Abstract:
This panel features archivists, librarians, and curators leading classes that incorporate largely non-textual collection materials, ranging from architectural drawings to vinyl records, posters and zines to artists’ books and textiles. How are classes with these objects different from presenting students with folders of printed or manuscript material to digest in a classroom setting? Creating courses around unusual or sometimes unwieldy archival objects can raise specific challenges, from basic issues around classroom size and handling, to students’ abilities to grasp the archival context of specific objects. Panelists will discuss the challenges that these types of materials present to them, and creative solutions they have developed to engage students with these objects in a meaningful way.
Description:
This panel features archivists, librarians, and curators leading classes that incorporate largely non-textual collection materials, ranging from architectural drawings to vinyl records, posters and zines to artists’ books and textiles. How are classes with these objects different from presenting students with folders of printed or manuscript material to digest in a classroom setting? Creating courses around unusual or sometimes unwieldy archival objects can raise specific challenges, from basic issues around classroom size and handling, to students’ abilities to grasp the archival context of specific objects. Panelists will discuss the challenges that these types of materials present to them, and creative solutions they have developed to engage students with these objects in a meaningful way. Panelists will also consider how teaching with special formats creates opportunities for discussions around issues of power dynamics, empowerment, and underrepresented groups in archives and special collections.

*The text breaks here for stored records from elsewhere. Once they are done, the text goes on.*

/-- 30_encoding.md R38, R39: words written out from the encoding tables decode to the instructions they stand for (opcode
numbers other than 00 0C 18 4C by decision D2, log entry 2). -/
def Obligations.SpecEncodingsDecode : Prop :=
  decodeTableWord 24 0x0F0100 = some (.sta (.format3 ⟨true, true, false, false, false⟩ 256)) ∧
  decodeTableWord 24 0x3B2FF7 = some (.jlt (.format3 ⟨true, true, false, false, true⟩ (-9))) ∧
  decodeTableWord 32 0x69100200 = some (.ldb (.format4 ⟨false, true, false, false, false⟩ 0x200#20)) ∧
  decodeTableWord 16 0x9840 = some (.mulr 4#4 0#4) ∧
  decodeTableWord 16 0xB75A = some (.clear 5#4 10#4) ∧
  decodeTableWord 8 0xC7 = some .unsupportedC4 ∧
  decodeTableWord 32 0xFFFFFFFF = some (.unsupportedFC (.format4 ⟨true, true, true, true, true⟩ 0xFFFFF#20))

/-! ## Fetch and step -/

/-- 40_execution_cycle.md R43: when the bytes at `PC` decode to an instruction, the step is that instruction's execution. -/
def Obligations.StepRunsDecodedInstruction : Prop :=
  ∀ (s : State) (i : Instr) (rest : List Byte),
    decode s.fetchWindow = .ok (i, rest) → step s = exec i s

/-- 40_execution_cycle.md R43, 20_memory.md R29, 30_encoding.md R33, R34, R38, R40: when bytes that decode to an instruction,
with none left over, stand in memory at `PC`, the step is that instruction's execution, with nothing added. The bytes need not
be those the encoder writes: the ignored bits of byte 1 may hold anything. -/
def Obligations.StepRunsInstructionEncodedInMemory : Prop :=
  ∀ (s : State) (bytes : List Byte) (i : Instr), decode bytes = .ok (i, []) →
    s.pc.toNat + bytes.length ≤ s.size →
    (∀ (k : Nat) (v : Byte), bytes[k]? = some v → Memory.byteAt s.mem (s.pc.toNat + k) = v) →
    step s = exec i s

/-- 30_encoding.md R38, R40, 60_exceptions.md R95: fetch can fail only with an `AddressError` at the first of the instruction's
bytes that does not exist; it fails so when `PC` itself does not exist; and it succeeds only where every byte of the
instruction exists. No wrap at 2^24 is decision D5, log entry 5. -/
def Obligations.FetchFailsAtFirstMissingByte : Prop :=
  ∀ s : State,
    (s.size ≤ s.pc.toNat → step s = .fault (.addressError s.pc.toNat)) ∧
    (∀ e, s.fetch = .error e → ∃ k : Nat, k ≤ 3 ∧ e = .addressError ((s.pc.toNat + k : Nat) : Int) ∧
      s.size ≤ s.pc.toNat + k ∧ ∀ j, j < k → s.pc.toNat + j < s.size) ∧
    (∀ i, s.fetch = .ok i → s.pc.toNat + i.length ≤ s.size)

/-! ## Effective address and operands -/

/-- 40_execution_cycle.md R46: format 3, `p` before `b`; the direct displacement of a field 0x800 to 0xFFF gives 0xFF800 to
0xFFFFF. Indexing and the final reduction are R48 of the same file. -/
def Obligations.Format3EffectiveAddress : Prop :=
  (∀ (fl : AddrFlags) (disp : Int) (s : State),
    effectiveAddress (.format3 fl disp) s =
      (if fl.p then s.pc + 3#24 + BitVec.ofInt 24 disp
        else if fl.b then s.regB + BitVec.ofInt 24 disp
        else (BitVec.ofInt 20 disp).setWidth 24) + (if fl.x then s.regX else 0#24)) ∧
  (∀ (fl : AddrFlags) (disp : Int) (s : State), fl.p = false → fl.b = false → fl.x = false →
    -2048 ≤ disp → disp ≤ 2047 →
    u24 (effectiveAddress (.format3 fl disp) s) = if disp < 0 then 2 ^ 20 + disp else disp)

/-- 40_execution_cycle.md R47: format 4, `b` before `p`; the address field is unsigned. -/
def Obligations.Format4EffectiveAddress : Prop :=
  ∀ (fl : AddrFlags) (addr : BitVec 20) (s : State),
    effectiveAddress (.format4 fl addr) s =
      (if fl.b then s.regB + addr.setWidth 24
        else if fl.p then s.pc + 4#24 + addr.setWidth 24
        else addr.setWidth 24) + (if fl.x then s.regX else 0#24)

/-- 40_execution_cycle.md R49 (the pointer's width by decision D31, log entry 31): the four rows of the operand table. -/
def Obligations.OperandTableRows : Prop :=
  ∀ (m : MemRef) (s : State),
    (m.flags.n = false → m.flags.i = true → operandWord m s = .ok (effectiveAddress m s)) ∧
    (m.flags.n = m.flags.i → operandWord m s = s.readWord (effectiveAddress m s).toNat) ∧
    (m.flags.n = true → m.flags.i = false →
      (∀ p, s.readWord (effectiveAddress m s).toNat = .ok p →
        operandWord m s = s.readWord p.toNat) ∧
      (s.size ≤ (effectiveAddress m s).toNat + 2 →
        operandWord m s = .error (.addressError (effectiveAddress m s).toNat)))

/-- 40_execution_cycle.md R51 (decision D8, log entry 8, is the spec's own choice): the byte operand. -/
def Obligations.ByteOperandRows : Prop :=
  ∀ (m : MemRef) (s : State),
    (m.flags.n = false → m.flags.i = true →
      operandByte m s = .ok ((effectiveAddress m s).extractLsb' 0 8)) ∧
    (m.flags.n = m.flags.i → operandByte m s = s.readByte (effectiveAddress m s).toNat) ∧
    (m.flags.n = true → m.flags.i = false →
      (∀ p, s.readWord (effectiveAddress m s).toNat = .ok p →
        operandByte m s = s.readByte p.toNat) ∧
      (s.size ≤ (effectiveAddress m s).toNat + 2 →
        operandByte m s = .error (.addressError (effectiveAddress m s).toNat)))

/-- 40_execution_cycle.md R49, 30_encoding.md R41: every format-3/4 instruction behaves under `n = 0, i = 0` as under
`n = 1, i = 1`. -/
def Obligations.DegenerateModeIsSimpleMode : Prop :=
  ∀ (op : Byte) (mk : MemRef → Instr) (x b p : Bool) (disp : Int) (addr : BitVec 20) (s : State),
    opcodeRow op = some (.memory mk) →
    exec (mk (.format3 ⟨false, false, x, b, p⟩ disp)) s =
      exec (mk (.format3 ⟨true, true, x, b, p⟩ disp)) s ∧
    exec (mk (.format4 ⟨false, false, x, b, p⟩ addr)) s =
      exec (mk (.format4 ⟨true, true, x, b, p⟩ addr)) s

David Benjamin, University of Central Florida will speak about teaching with his institution’s collections of folk art and artists’ books from women artists and people of color. Pamela Casey, Columbia University, will explore how students engaging with the physical materiality of architectural drawings, photographs, and models, rather than encountering these in a book or a professor’s slide presentation, can lead to critical discussions around authorship and labor in design practices. Alison Fraser, University at Buffalo will describe how she uses artists’ books and repurposed materials in the archives to introduce students to ideas around the book as object, the importance of form as well as content, and how these objects confront students to consider the traditional power structures of poetry publication. Christine Lutz, Rutgers University Libraries regularly leads classes using posters, zines and vinyl records, engaging students in discussions around what ""should"" be in an archive, and whose stories get told. Benjamin Panciera, Connecticut College will speak to the initial struggles of working with artists’ books in a classroom setting, and how developing a more interactive instruction session led to deeper student engagement, with students empowered to focus on what interested them. Jessica Quagliaroli, Yale University, will describe how teaching with architectural drawings, records, and maps are used to have students critically examine and discuss urban renewal and redevelopment. Alison Reynolds, Georgia Institute of Technology will talk to the use of textiles and fabric samples in a classroom setting, and how these objects can stimulate discussions around audience, purpose, and socio economic power structures. Blythe Roveland-Brenton, Binghamton University will address some of the challenges of teaching with posters -- ephemeral objects that powerfully combine words, image and design, and which have the power to both mobilize and polarize.